Find the line holding "IDX (30_encoding.md R63). -/" in the entries below. Give it again exactly, along with every line after it up to and including the line holding "exact idxField_packCmd ..".

(Beginning of DATA FOR THIS EXERCISE)

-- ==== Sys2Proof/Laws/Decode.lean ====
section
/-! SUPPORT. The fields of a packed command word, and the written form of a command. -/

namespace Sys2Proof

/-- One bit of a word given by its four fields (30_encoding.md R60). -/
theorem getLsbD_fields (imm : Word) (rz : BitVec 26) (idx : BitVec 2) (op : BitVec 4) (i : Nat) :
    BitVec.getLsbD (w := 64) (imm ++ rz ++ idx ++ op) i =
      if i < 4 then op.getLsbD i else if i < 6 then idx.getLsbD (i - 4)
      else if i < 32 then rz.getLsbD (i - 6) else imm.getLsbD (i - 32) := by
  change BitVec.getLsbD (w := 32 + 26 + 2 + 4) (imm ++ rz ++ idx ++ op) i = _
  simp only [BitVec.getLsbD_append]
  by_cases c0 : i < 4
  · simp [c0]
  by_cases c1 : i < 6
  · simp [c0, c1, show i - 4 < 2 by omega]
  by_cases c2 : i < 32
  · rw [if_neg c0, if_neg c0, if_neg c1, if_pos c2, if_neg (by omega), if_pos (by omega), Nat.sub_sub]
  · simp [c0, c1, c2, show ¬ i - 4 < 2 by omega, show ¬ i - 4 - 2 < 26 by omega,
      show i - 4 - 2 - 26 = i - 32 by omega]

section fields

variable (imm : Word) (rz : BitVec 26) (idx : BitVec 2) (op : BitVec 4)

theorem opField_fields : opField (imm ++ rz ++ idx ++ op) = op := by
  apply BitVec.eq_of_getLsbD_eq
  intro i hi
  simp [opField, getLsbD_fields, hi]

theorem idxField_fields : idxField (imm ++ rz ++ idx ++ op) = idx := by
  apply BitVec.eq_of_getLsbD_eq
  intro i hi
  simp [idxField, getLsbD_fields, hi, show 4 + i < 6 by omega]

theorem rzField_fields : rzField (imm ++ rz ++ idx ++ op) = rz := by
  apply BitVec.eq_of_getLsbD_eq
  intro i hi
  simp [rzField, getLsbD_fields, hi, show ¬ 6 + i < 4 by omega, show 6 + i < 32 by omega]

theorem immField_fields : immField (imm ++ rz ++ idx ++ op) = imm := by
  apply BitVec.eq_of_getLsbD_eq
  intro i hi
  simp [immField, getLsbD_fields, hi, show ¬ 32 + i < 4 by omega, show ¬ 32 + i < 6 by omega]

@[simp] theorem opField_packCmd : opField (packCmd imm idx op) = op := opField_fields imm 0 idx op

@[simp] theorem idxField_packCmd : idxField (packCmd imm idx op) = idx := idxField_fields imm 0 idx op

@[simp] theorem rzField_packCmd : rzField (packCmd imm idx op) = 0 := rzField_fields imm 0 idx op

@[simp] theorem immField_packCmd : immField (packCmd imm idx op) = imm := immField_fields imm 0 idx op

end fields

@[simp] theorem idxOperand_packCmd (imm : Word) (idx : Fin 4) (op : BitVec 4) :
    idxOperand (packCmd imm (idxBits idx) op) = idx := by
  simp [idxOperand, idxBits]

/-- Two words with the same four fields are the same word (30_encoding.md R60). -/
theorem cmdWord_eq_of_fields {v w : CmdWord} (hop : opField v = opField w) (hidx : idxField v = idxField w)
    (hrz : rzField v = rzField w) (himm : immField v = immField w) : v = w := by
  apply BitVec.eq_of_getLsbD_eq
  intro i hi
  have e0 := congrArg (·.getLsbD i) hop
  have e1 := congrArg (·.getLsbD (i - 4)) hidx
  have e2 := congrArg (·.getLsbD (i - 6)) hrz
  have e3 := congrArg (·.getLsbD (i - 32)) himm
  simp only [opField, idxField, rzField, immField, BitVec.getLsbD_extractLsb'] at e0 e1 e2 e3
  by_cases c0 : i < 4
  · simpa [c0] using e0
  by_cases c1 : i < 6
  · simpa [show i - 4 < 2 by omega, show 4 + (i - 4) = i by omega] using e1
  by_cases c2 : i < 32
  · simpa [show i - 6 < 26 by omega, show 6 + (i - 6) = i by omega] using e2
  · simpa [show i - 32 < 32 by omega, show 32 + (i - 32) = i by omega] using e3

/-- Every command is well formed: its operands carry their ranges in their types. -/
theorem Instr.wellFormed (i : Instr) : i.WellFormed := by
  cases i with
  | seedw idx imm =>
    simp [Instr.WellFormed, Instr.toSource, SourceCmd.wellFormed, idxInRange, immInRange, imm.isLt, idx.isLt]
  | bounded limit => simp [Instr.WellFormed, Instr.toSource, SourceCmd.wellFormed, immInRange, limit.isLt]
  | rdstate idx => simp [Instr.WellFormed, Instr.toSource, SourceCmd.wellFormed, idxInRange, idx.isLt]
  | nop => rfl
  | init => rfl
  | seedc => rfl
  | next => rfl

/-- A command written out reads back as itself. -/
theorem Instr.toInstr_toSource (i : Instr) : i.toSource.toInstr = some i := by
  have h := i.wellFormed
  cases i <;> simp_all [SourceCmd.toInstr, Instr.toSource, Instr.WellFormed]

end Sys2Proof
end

(End of DATA FOR THIS EXERCISE)
(Beginning of DATA FOR THIS EXERCISE)

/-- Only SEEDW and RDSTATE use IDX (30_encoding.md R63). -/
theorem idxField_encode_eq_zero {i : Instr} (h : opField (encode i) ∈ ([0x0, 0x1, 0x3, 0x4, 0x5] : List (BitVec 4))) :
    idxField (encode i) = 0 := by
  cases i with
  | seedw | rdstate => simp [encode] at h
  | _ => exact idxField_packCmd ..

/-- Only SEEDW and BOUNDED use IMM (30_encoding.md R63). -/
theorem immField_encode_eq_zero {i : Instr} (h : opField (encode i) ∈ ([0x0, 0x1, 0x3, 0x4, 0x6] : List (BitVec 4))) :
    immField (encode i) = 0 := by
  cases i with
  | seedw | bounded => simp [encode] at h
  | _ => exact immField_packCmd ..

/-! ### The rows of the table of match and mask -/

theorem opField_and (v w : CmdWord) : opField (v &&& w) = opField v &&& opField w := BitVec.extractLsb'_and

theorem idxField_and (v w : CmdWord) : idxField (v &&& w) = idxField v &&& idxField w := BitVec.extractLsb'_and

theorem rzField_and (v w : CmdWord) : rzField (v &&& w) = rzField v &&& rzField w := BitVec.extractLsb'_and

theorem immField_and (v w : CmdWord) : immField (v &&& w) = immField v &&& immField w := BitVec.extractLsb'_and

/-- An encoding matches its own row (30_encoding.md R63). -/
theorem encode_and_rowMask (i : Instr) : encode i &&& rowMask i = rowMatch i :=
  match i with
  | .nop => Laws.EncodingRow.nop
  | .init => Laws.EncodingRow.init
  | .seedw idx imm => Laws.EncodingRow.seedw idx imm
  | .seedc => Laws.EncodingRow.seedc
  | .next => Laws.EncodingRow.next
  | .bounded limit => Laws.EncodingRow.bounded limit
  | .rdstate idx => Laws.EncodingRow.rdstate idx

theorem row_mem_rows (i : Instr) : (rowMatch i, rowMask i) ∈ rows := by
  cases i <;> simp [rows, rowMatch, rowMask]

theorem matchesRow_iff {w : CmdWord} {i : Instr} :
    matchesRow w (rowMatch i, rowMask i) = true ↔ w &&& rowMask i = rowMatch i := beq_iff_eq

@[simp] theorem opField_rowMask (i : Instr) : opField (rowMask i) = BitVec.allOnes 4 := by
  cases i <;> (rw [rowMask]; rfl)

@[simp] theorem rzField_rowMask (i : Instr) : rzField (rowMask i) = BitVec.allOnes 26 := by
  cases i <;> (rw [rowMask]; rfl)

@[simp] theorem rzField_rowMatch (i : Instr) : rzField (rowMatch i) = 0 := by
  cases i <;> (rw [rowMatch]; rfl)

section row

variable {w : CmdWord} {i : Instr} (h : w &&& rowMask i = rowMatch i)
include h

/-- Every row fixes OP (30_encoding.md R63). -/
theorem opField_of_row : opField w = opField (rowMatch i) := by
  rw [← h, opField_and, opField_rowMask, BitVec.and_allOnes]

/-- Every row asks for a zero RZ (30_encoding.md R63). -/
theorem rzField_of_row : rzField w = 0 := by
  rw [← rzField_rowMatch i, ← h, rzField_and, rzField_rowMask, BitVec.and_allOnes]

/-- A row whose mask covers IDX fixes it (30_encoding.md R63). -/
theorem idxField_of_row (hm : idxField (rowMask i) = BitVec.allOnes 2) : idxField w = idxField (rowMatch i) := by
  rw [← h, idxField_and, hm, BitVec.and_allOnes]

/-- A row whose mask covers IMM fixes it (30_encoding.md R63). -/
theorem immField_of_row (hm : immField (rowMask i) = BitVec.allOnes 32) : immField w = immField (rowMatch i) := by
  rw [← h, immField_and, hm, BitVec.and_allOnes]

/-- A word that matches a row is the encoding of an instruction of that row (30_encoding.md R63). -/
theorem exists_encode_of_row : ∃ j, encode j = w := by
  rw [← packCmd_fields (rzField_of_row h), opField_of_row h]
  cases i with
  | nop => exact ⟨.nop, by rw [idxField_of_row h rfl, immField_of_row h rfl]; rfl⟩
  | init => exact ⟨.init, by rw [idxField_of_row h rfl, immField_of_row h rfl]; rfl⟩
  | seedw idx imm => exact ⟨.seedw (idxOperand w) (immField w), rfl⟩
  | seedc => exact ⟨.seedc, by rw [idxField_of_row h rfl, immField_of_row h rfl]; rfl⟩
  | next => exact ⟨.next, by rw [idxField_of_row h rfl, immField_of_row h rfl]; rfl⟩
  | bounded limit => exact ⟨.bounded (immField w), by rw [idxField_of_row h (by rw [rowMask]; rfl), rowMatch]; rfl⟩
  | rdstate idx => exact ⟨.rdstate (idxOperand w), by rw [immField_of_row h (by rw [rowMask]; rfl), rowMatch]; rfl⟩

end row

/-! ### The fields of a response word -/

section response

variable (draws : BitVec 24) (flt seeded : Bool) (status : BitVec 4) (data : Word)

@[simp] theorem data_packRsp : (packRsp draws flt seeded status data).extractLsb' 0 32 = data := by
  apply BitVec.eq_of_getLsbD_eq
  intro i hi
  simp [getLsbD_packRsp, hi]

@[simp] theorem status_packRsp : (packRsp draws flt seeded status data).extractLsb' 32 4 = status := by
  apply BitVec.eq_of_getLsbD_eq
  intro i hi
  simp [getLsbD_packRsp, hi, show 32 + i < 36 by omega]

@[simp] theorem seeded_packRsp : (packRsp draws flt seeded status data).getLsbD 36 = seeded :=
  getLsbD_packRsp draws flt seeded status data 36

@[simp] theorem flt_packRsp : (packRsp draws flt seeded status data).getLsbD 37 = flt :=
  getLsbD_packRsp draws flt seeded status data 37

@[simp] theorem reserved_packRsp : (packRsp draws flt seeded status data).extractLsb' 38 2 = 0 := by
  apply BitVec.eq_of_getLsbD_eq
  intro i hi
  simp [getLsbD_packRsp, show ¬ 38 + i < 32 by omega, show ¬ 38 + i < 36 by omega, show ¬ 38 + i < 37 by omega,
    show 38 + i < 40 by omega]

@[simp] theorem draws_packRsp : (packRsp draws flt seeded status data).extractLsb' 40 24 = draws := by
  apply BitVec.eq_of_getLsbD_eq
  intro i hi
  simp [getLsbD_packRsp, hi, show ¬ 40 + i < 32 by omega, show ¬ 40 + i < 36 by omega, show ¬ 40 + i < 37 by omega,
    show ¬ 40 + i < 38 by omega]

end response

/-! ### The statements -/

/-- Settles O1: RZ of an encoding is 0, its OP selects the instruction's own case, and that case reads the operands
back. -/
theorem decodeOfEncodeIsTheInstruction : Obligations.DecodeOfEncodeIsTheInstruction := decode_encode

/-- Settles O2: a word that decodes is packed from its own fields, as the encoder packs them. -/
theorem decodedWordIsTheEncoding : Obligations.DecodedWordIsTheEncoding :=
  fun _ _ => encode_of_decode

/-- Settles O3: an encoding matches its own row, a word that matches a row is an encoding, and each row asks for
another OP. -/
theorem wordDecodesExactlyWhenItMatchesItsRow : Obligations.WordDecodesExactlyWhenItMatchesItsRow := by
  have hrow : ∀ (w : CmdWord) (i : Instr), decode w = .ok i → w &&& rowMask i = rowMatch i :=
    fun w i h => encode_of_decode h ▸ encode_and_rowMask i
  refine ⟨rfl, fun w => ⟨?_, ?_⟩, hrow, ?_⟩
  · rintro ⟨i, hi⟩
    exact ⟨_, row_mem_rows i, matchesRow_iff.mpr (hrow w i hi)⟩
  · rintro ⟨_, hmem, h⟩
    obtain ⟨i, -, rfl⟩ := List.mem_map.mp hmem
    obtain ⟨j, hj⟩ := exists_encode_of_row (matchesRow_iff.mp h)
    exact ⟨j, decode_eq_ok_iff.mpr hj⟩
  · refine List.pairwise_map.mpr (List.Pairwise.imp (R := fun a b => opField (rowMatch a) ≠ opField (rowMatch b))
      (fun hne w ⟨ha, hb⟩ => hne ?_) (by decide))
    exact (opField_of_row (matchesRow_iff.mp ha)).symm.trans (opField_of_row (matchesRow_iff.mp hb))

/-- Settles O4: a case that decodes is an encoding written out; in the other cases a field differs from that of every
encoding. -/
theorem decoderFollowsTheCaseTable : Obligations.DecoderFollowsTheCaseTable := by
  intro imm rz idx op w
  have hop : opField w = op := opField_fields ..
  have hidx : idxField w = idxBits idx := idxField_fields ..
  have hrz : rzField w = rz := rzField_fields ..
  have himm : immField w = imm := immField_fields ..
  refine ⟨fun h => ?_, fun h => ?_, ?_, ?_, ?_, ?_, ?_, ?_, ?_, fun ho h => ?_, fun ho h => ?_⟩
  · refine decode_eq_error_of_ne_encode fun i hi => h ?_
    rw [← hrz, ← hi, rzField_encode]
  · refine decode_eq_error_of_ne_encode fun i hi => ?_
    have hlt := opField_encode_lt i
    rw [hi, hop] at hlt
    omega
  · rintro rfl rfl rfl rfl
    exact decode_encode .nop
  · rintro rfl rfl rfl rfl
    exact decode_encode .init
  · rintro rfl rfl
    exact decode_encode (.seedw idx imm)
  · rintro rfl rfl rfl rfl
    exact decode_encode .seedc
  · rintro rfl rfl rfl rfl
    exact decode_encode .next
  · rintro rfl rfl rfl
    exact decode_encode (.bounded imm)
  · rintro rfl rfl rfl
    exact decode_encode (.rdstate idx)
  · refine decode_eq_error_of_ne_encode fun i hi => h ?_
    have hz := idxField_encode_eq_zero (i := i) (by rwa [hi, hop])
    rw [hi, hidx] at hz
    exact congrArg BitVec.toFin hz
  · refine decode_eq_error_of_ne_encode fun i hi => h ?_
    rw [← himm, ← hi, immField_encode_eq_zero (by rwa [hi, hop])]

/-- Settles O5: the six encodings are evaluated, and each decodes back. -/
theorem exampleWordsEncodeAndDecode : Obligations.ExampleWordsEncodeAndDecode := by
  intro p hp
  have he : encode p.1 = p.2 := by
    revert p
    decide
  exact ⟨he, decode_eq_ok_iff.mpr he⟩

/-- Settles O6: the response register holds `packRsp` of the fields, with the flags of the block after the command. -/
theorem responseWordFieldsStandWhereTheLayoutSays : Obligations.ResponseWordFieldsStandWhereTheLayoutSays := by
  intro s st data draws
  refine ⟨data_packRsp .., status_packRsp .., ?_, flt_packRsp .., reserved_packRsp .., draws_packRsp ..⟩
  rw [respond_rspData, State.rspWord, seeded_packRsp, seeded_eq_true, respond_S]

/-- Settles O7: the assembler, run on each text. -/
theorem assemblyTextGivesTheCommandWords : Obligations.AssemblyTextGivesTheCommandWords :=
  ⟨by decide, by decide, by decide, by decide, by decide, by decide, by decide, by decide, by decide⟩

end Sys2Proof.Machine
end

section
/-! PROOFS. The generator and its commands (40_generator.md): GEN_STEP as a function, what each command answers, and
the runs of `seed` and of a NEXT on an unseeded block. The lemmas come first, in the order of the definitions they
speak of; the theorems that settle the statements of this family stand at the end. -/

(End of DATA FOR THIS EXERCISE)

ANSWER SPACE:
/-- Only SEEDW and RDSTATE use IDX (30_encoding.md R63). -/
theorem idxField_encode_eq_zero {i : Instr} (h : opField (encode i) ∈ ([0x0, 0x1, 0x3, 0x4, 0x5] : List (BitVec 4))) :
    idxField (encode i) = 0 := by
  cases i with
  | seedw | rdstate => simp [encode] at h
  | _ => exact idxField_packCmd ..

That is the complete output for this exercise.